### EXERCISE DETAILS:
A single stretch of the material below is to be transcribed exactly, starting at the line with "simp only [canonical_iff]; refine ⟨?_, ?_⟩" and ending after the line with "(MayRead base (.host 1) (pmcA".

^^^^

theorem wit_FaultsAndTimeoutsHaveTheirOutcome :
    (let s := linked { ns := 3000, eseqIn := [(7, { held := [(flit 1 1, 0)] })] } {}
     tileRuns s 0 = true ∧ (getEseq s 0 (1 * 4 + 3)).held = (flit 1 1, 0) :: [] ∧ atOrAfter (now s 0) (0 + 3000) = true) ∧
    (let s := linked {} {}
     tileRuns s 1 = true ∧ parentOf s 1 = some (0, 1) ∧ syncTimed s 1 = true ∧ ((List.range 4).find? fun k => linkLive s 1 k && peerOf s.nTiles 1 k == 0) = some 0) ∧
    (let s := setRg (linked {} { ns := 16384 }) (ta 1 0x55F014) 0x80
     tileRuns s 1 = true ∧ syncBit s 1 = true ∧ atOrAfter (now s 1) ((getTile s 1).sync.last + 16384) = true ∧ powered s 1 domBUF = true) ∧
    (let s := linked {} { ns := 4095, sync := { asked := some 0 } }; tileRuns s 1 = true ∧ syncTimed s 1 = false) ∧
    partnerRoute base 0 = false ∧
    [FaultSite.engine 0 0, .rom 0 0, .snapshot 0 0, .security, .bank [.agent (.host 31), .portRx 7, .portTx 7], .hostPort (.host 31), .portRx 7, .portTx 7, .pair 7, .events 0x3EF true, .sequencer 31,
      .pwm 7, .link 3].all (siteThere base 0) = true ∧
    (srcExists 0 0 = true ∧ srcExists 0 0x3EF = true) ∧
    (tileRuns base 0 = true ∧ powered base 0 domBUF = true ∧ (getTile base 0).scrubPos = 0 ∧ isBad base 0 0 = false ∧ 0 + 1 < scrubLen) ∧
    (let s := linked { scrubPos := 106855 } {}; tileRuns s 0 = true ∧ powered s 0 domBUF = true ∧ isBad s 0 106855 = false ∧ 106855 + 1 = scrubLen) ∧
    (let s := { linked { scrubPos := 65535 } {} with fns := [] }
     powered s 0 domBUF = true ∧ isLost s (ta 0 (65535 * 64)) = false ∧ ∃ i, i < 32 ∧ sget none (getTile s 0).lost i = none) := by
  decide +kernel

theorem portOn_nothing (s : State) (h : s.fns = []) (p : Nat) : portOn s p = false := by
  unfold portOn
  cases fnOfPort s p <;> simp [getFn, h, sget]

theorem wit_FaultsAndTimeouts_noPort : ∀ p, portOn { linked { scrubPos := 65535 } {} with fns := [] } p = false := portOn_nothing _ rfl

/-! ### Sequencers, timers, PWM pairs -/

/-- Sequencer 0 as given with a program word at its program counter; the loop is word 0, the stall limit one unit. -/
def seq (x : Seq) (w : Word) : State := { base with seqs := [(0, x)], regs := [(qa 0 8, 0x01000000), (qa 0 0x40, w)] }

theorem wit_SequencersKeepTheirProgramAndFifos_commands :
    (let s := seq {} 0
     (MayWrite s (.host 1) (qa 0 0x20) 1 ∧ (getSeq s 0).st = .stopped ∧ isRunning s (fnOfSeq s 0) = true) ∧ MayWrite s (.host 1) (qa 0 0x20) 0 ∧
      MayWrite s (.host 1) (qa 0 0x20) (seqCtlWith s 0 1) ∧ MayWrite s (.host 1) (qa 0 0x20) (seqCtlWith s 0 2) ∧
      MayWrite s (.host 1) (qa 0 0x28) 5 ∧ (MayRead s (.host 1) (qa 0 0x2C) ∧ (agentAcc s (.host 1) (qa 0 0x2C) 0).effect = true) ∧
      ([0x14, 0x40, 0xBC] : List (BitVec 8)).all (fun off => progReg off && off != 0x34 && off != 0x38 &&
        checkAcc s (agentAcc s (.host 1) (qa 0 off.toNat) 0x1F1F) (qa 0 off.toNat) 4 true == 0) = true ∧ progReg 0xC0 = false) ∧
    (let s := seq { tx := List.replicate 8 1, rx := [] } 0; (getSeq s 0).tx.length = 8 ∧ (getSeq s 0).rx = []) ∧
    (let s := seq { frozen := true } 0
     MayWrite s (.dbg true) (ta 0 0x5B0040) 1 ∧ unlockAt s 0 = some (1, 7) ∧ (fnOfSeq s 0).isSome = true ∧ ownerOf s (fnOfSeq s 0) = 1 ∧
      bit (1 : Word) 0 = true ∧ MayWrite s (.dbg true) (ta 0 0x5B0040) 0 ∧ bit (rg s (ta 0 0x5B0044)) 0 = false ∧ (getSeq s 0).frozen = true ∧
      (getSeq s 0).st = .stopped ∧ isRunning s (fnOfSeq s 0) = true) := by
  unfold MayWrite MayRead; decide +kernel

theorem wit_SequencersKeepTheirProgramAndFifos_steps :
    ([1, 4].all fun u => let s := seq { st := .stalled, ticks := 256 } (BitVec.ofNat 32 (u * 2 ^ 17))
      decide ((getSeq s 0).st ≠ .stopped) && fld (qr s 0 8) 24 8 == 1 && untilOf (curWord s 0) == u) = true ∧
    (let s := seq { st := .running, tx := [7] } 0x60100
     (getSeq s 0).st ≠ .stopped ∧ powered s 0 domPIN = true ∧ (getSeq s 0).hold = .none ∧ untilOf (curWord s 0) = 3) ∧
    boundaryDue (seq { st := .running } 0) 0 = true ∧
    boundaryDue { seq { st := .running, base := 256 } 0 with nTiles := 8 } 0 = false ∧
    boundaryDue { seq { st := .running, base := 0 } 0 with nTiles := 8 } 0 = true ∧
    (let s := seq { st := .running, tx := [7] } 0x600100
     (getSeq s 0).st ≠ .stopped ∧ powered s 0 domPIN = true ∧ (getSeq s 0).hold = .none ∧ untilOf (curWord s 0) = 0 ∧ (getSeq s 0).due = none ∧
      (getSeq s 0).ticks = 0 ∧ actOf (curWord s 0) = 6 ∧ cntOf (curWord s 0) ≠ 0 ∧ (getSeq s 0).tx = 7 :: []) ∧
    (let s := seq { st := .running } 0x600100; actOf (curWord s 0) = 6 ∧ untilOf (curWord s 0) = 0 ∧ (getSeq s 0).tx = []) ∧
    (let s := setRg (seq { st := .running, due := some (true, true, false) } 0x300100) (qa 0 0) (BitVec.ofNat 32 (2 ^ 24 + 31 * 2 ^ 15))
     (getSeq s 0).due = some (true, true, false) ∧ actOf (curWord s 0) = 3 ∧ untilOf (curWord s 0) = 0 ∧ (getSeq s 0).bc + pwOf (qr s 0 0) < wOf (qr s 0 0) ∧
      bit (qr s 0 0) 24 = true) := by decide +kernel

/-- Timer channel 0 as given, with its configuration and its period, at a time. -/
def timer (x : Tmr) (cfg add : Word) (ns : DWord) : State :=
  { base with tmrs := [(0, x)], regs := [(tma 0 0, cfg), (tma 0 4, 0), (tma 0 0x18, add)], tiles := [(0, { req := 0x3FF, ack := 0x3FF, ns })] }

theorem wit_TimersCompareAndCapture :
    (let s := timer {} 0x02000000 0 100; let off := timer {} 0 0 100
     (MayWrite s (.host 1) (tma 0 0x10) 100 ∧ MayWrite s (.host 1) (tma 0 0x10) 99 ∧ cmpLive (tr s 0 0) = true ∧ tmrCount s 0 = 100) ∧
      (MayWrite off (.host 1) (tma 0 0x10) 5 ∧ cmpLive (tr off 0 0) = false) ∧
      (MayWrite s (.host 1) (tma 0 0x14) 100 ∧ MayWrite s (.host 1) (tma 0 0x14) 99 ∧ MayWrite off (.host 1) (tma 0 0x14) 5) ∧
      MayRead s (.host 1) (tma 0 0x20) ∧ (agentAcc s (.host 1) (tma 0 0x20) 0).effect = true ∧ (fnOfTmr s 0).isSome = true) ∧
    (let s := timer { armed := true, base := 60, dist := 40 } 0x02000000 20 100; let once := timer { armed := true, base := 60, dist := 40 } 0x02000000 0 100
     (getTmr s 0).armed = true ∧ (getTmr s 0).dist = (tmrCount s 0 - (getTmr s 0).base).toNat ∧ (tr s 0 0x18).toNat ≠ 0 ∧ (tr once 0 0x18).toNat = 0 ∧
      srcExists 0 (fld (tr s 0 4) 10 10) = true ∧ powered s 0 domBUF = true) ∧
    (let s := timer { armed := true, base := 60, dist := 41 } 0 0 100; (tmrCount s 0 - (getTmr s 0).base).toNat < (getTmr s 0).dist) ∧
    ((getTmr (timer {} 0 0 0) 0).armed = false) ∧
    (let s := timer { opening := some 5 } 0x40000000 0 100
     modeOf (tr s 0 0) = 1 ∧ (true != bit (tr s 0 0) 24) = true ∧ (false != bit (tr s 0 0) 24) = false ∧ (getTmr s 0).opening = some 5) ∧
    (let s := timer { edges := 3 } 0x80C00003 0 100
     modeOf (tr s 0 0) = 2 ∧ bit (BitVec.ofNat 2 (fld (tr s 0 0) 22 2)) 0 = true ∧ bit (BitVec.ofNat 2 (fld (tr s 0 0) 22 2)) 1 = true ∧
      fld (tr s 0 0) 0 8 = (getTmr s 0).edges ∧ fld (tr s 0 0) 0 8 > (getTmr (timer { edges := 2 } 0x80C00003 0 100) 0).edges) := by
  unfold MayWrite MayRead; decide +kernel

/-- PWM pair 0 as given, with its configuration. -/
def pwm (x : Pwm) (cfg : Word) : State := { base with pwms := [(0, x)], regs := [(wa 0 0, cfg)] }

theorem wit_PwmPairsFollowCarrierAndTrips :
    ((getPwm base 0).st = .off ∧ isRunning base (fnOfPwm base 0) = true ∧ (getPwm base 0).tripf = false ∧
      (getPwm (pwm { tripf := true } 0) 0).st = .off ∧ (getPwm (pwm { tripf := true } 0) 0).tripf = true) ∧
    (let s := pwm { st := .running, per := 3, eff := 2 } 0x00010000
     (getPwm s 0).st ≠ .off ∧ 0 < (getPwm s 0).eff ∧ (getPwm s 0).eff + 1 = (getPwm s 0).per.toNat ∧ blankCh s 0 = some 0) ∧
    (let s := pwm { st := .running, due := some true } 0x00020000; (getPwm s 0).due = some true ∧ bit (wr s 0 0) 17 = true) ∧
    (let s := pwm { st := .tripped, tripf := true } 0
     (MayWrite s (.host 1) (wa 0 0x18) (pwmCtlWith s 0 3) ∧ MayWrite s (.host 1) (wa 0 0x18) (pwmCtlWith s 0 2) ∧
      MayWrite s (.host 1) (wa 0 0x18) (pwmCtlWith s 0 1) ∧ MayWrite s (.host 1) (wa 0 0x18) 1 ∧ MayWrite s (.host 1) (wa 0 0x18) 0) ∧
      (getPwm s 0).tripf = true ∧ (getPwm s 0).st = .tripped ∧ (getPwm s 0).lvl = false ∧ pwmBlank s 0 = false ∧
      (getPwm (pwm { st := .tripped, tripf := true, lvl := true } 0) 0).lvl = true) ∧
    (MayWrite base (.host 1) (wa 0 0x10) 1 ∧ MayWrite base (.host 1) (wa 0 0x10) 2 ∧ MayWrite base (.host 1) (wa 0 0x10) 0xFFFE ∧
      MayWrite base (.host 1) (wa 0 0x10) 0xFFFF) := by
  unfold MayWrite; decide +kernel

/-! ### Debug, measurement, power, start -/

/-- The scan port as given, over the linked tiles. -/
def scan (g : Dbg) : State := { linked {} {} with dbg := g }

theorem wit_ScanPortRunsDebugAccesses :
    ((scan { ir := 1 }).dbg.ir ≠ 8 ∧ (scan { ir := 9 }).dbg.ir = 9) ∧
    (let g := (scan { ir := 8, acc := some { addr := 0, wr := false, consume := true, data := 0 } }).dbg; g.ir = 8 ∧ g.acc.isSome = true) ∧
    (let s := scan { ir := 8 }
     s.dbg.ir = 8 ∧ s.dbg.acc = none ∧ GoodBuffer s (agentAcc s (.dbg true) 0x3FFFFC 0) 0 0x3FFFFC 4 false ∧ isLost s 0x3FFFFC = false ∧
      GoodBuffer s (agentAcc s (.dbg false) 0x3FFFFC 1) 0 0x3FFFFC 4 true ∧
      checkAcc s (agentAcc s (.dbg true) 0x5FFFFC 0) 0x5FFFFC 4 false ≠ 0 ∧
      (0x1FFFFFC : Word).toNat / 0x1000000 < s.nTiles ∧ routeOf s 0 1 = some (0, none)) ∧
    (let g := (scan { ir := 8, acc := some { addr := 0, wr := false, consume := true, data := 0 }, ans := some (some 5) }).dbg
     g.acc = some { addr := 0, wr := false, consume := true, data := 0 } ∧ g.ans = some (some 5) ∧ g.tag = none) := by
  simp only [goodBuffer_iff]; decide +kernel

theorem wit_DebuggerHaltsAndReleasesContexts :
    ([(1, CtxState.idle), (1, .parked), (1, .free), (1, .halted), (1, .locked), (1, .ready), (1, .active), (1, .stalled), (2, .halted), (2, .idle),
      (3, .halted), (3, .idle)].all fun x => let s := on { running with st := x.2 }
      checkAcc s (agentAcc s (.dbg true) (ta 0 0x5B0004) (setFld 0 30 2 x.1)) (ta 0 0x5B0004) 4 true == 0) = true ∧
    (reaches base (.dbg true) 0 = true ∧ (fnOfCtx base 0).isSome = true ∧ unlockAt base 0 = some (ctxParcel base 0, 7)) ∧
    (MayWrite base (.dbg true) (ta 0 0x5B0004) (setFld 0x10000000 30 2 1) ∧ bit (0x10000000 : Word) 28 = true ∧ ctxsOf base 0 1 = [0]) ∧
    (let s := on { running with st := .halted }; (getCtx s 0).resident = true ∧ (getCtx s 0).act = true ∧ (getCtx s 0).rel = []) ∧
    (let s := on { st := .halted }; (getCtx s 0).resident = false ∧ (getCtx s 0).act = false) ∧
    (let s := on { running with haltReq := .step }; (getCtx s 0).haltReq ≠ .none ∧ (getCtx s 0).st = .active ∧ (getCtx s 0).mid = false) ∧
    (getCtx base 0).haltReq = .none := by
  unfold MayWrite; decide +kernel

theorem canonical_iff (s : State) : Canonical s ↔
    (Memory.wf 0 s.mem = true ∧ Memory.wf 0 s.code = true ∧ Memory.wf 0xFF s.flash = true ∧ rwf s.regs = true ∧ rwf s.staged = true ∧
      swf {} s.tiles = true ∧ swf {} s.ctxs = true ∧ swf {} s.engs = true ∧ swf {} s.srcs = true ∧ swf {} s.ports = true) ∧
    (swf {} s.flows = true ∧ swf {} s.txqs = true ∧ swf {} s.pairs = true ∧ swf {} s.seqs = true ∧ swf {} s.tmrs = true ∧ swf {} s.pwms = true ∧
      swf {} s.mbxs = true ∧ swf 0 s.locks = true ∧ swf {} s.pmcs = true ∧ swf {} s.smps = true ∧ swf {} s.links = true ∧
      swf {} s.codeTag = true ∧ swf {} s.wstore = true ∧ swf {} s.dec = true ∧ swf {} s.mirror = true ∧ swf {} s.fns = true) :=
  ⟨fun h => ⟨⟨h.mem, h.code, h.flash, h.regs, h.staged, h.tiles, h.ctxs, h.engs, h.srcs, h.ports⟩,
    h.flows, h.txqs, h.pairs, h.seqs, h.tmrs, h.pwms, h.mbxs, h.locks, h.pmcs, h.smps, h.links, h.codeTag, h.wstore, h.dec, h.mirror, h.fns⟩,
   fun ⟨⟨a, b, c, d, e, f, g, h, i, j⟩, k, l, m, n, o, p, q, r, t, u, v, w, x, y, z, z'⟩ =>
    ⟨a, b, c, d, e, f, g, h, i, j, k, l, m, n, o, p, q, r, t, u, v, w, x, y, z, z'⟩⟩

theorem wit_CanonicalFormKeptByEveryStep : Canonical base ∧ Canonical (blocked running) ∧ Canonical (linked {} {}) := by
  simp only [canonical_iff]; refine ⟨⟨?_, ?_⟩, ⟨?_, ?_⟩, ?_, ?_⟩ <;> decide +kernel

theorem wit_CanonicalFormKeptByEveryStep_step : step base = .next (idle base) := rfl

/-- Counter 143 and sampler 15 of tile 0 belong to parcel 1, whose snapshot is armed for the present. -/
def measuring : State :=
  { base with pmcs := [(143, { owner := some 1, cnt := 5 })], smps := [(15, { owner := some 1, count := 128 })], regs := [(ta 0 0x5A2010, 2)] }

theorem wit_CountersAndSamplersHaveOneOwner_canonical : Canonical measuring := by
  simp only [canonical_iff]; refine ⟨?_, ?_⟩ <;> decide +kernel

theorem wit_CountersAndSamplersHaveOneOwner :
    (MayRead base (.host 1) (pmcA 0 143 0) ∧ (getPmc base (pmcKey 0 143)).owner = none ∧ mayClaim (agentAcc base (.host 1) (pmcA 0 143 0) 0) = true ∧
      MayRead measuring (.host 1) (pmcA 0 143 0) ∧ (getPmc measuring (pmcKey 0 143)).owner = some 1) ∧
    (MayWrite measuring (.host 1) (pmcA 0 143 0) 1 ∧
      (getPmc measuring (pmcKey 0 143)).owner = some (BitVec.ofNat 4 (agentAcc measuring (.host 1) (pmcA 0 143 0) 1).parcel)) ∧
    MayWrite measuring (.host 1) (pmcA 0 143 0x10) 5 ∧
    (MayWrite base (.host 1) (ta 0 0x5A2010) ((rg base (ta 0 0x5A2010) &&& 2) ||| 1) ∧ MayWrite base (.host 1) (ta 0 0x5A2010) 2) ∧
    (bit (rg measuring (ta 0 (0x5A2000 + 16 * 1))) 1 = true ∧ atOrAfter (now measuring 0) (snapAt measuring 0 1) = true ∧
      bit (rg base (ta 0 (0x5A2000 + 16 * 1))) 1 = false) ∧
    (MayRead base (.host 1) (smpA 0 15 0) ∧ (getSmp base (smpKey 0 15)).owner = none ∧ MayRead measuring (.host 1) (smpA 0 15 0) ∧
      (getSmp measuring (smpKey 0 15)).owner = some 1) ∧
    MayWrite measuring (.host 1) (smpA 0 15 0) 1 ∧ MayWrite measuring (.host 1) (smpA 0 15 0xC) (fields [(8, 7, 127)]) := by
  unfold MayWrite MayRead; decide +kernel

/-- Tile 0 (or 1) as given, with a context of the system. -/
def domains (x y : Tile) : State := { kept with tiles := [(0, x), (1, y)], links := [(0, { st := .up }), (4, { st := .up })], seqs := [] }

^^^^

### OUTPUT FOR THIS TASK:
  simp only [canonical_iff]; refine ⟨?_, ?_⟩ <;> decide +kernel

theorem wit_CountersAndSamplersHaveOneOwner :
    (MayRead base (.host 1) (pmcA 0 143 0) ∧ (getPmc base (pmcKey 0 143)).owner = none ∧ mayClaim (agentAcc base (.host 1) (pmcA 0 143 0) 0) = true ∧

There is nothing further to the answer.